→ INFORMATION PROVIDED:
-- ==== Sys2Proof/Machine/PortCommands.lean ====
section
/-! DEFINITION. The meanings of the host port: transactions, and the accesses to single words that have rows of their own. -/

namespace Sys2Proof.Machine

/-- ACKNOWLEDGE (R181): a read of the word 0x003. -/
def execAcknowledge (s : State) : Answer := .next (hostRead 3 1 s)

/-- TAKE (R182): a write of the word 0x004. -/
def execTake (value : Word) (s : State) : Answer := .next (hostWrite 4 [value] s)

/-- END_SERVICE (R183): a write of the word 0x005. -/
def execEndService (value : Word) (s : State) : Answer := .next (hostWrite 5 [value] s)

/-- ATTENTION (R163): a write of the word 0x002. -/
def execAttention (value : Word) (s : State) : Answer := .next (hostWrite 2 [value] s)

/-- XM_WORD_WRITE (R156): a write of one word. -/
def execXmWordWrite (address value : Word) (s : State) : Answer := .next (hostWrite address.toNat [value] s)

/-- READ (R151). -/
def execRead (address : Word) (count : Nat) (s : State) : Answer := .next (hostRead address.toNat count s)

/-- WRITE (R152). -/
def execWrite (address : Word) (words : List Word) (s : State) : Answer := .next (hostWrite address.toNat words s)

/-- UPDATE (R153). -/
def execUpdate (address expected : Word) (new : Option Word) (s : State) : Answer :=
  .next (hostUpdate address.toNat expected new s)

/-- PORT_READ (R155). -/
def execPortRead (index : Byte) (s : State) : Answer := .next (hostPortRead index s)

/-- UNKNOWN_COMMAND (R150). -/
def execUnknownCommand (byte : Byte) (s : State) : Answer := .next (hostUnknown byte s)

/-- TRANSACTION_END (R154). -/
def execTransactionEnd (s : State) : Answer := .next (s.on hostTransEnd)

end Sys2Proof.Machine
end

→ WHAT THE TASK REQUIRES:
Please give, as a single number with nothing added, the count of lines in the records that contain the word "value".

→ YOUR RESPONSE:
4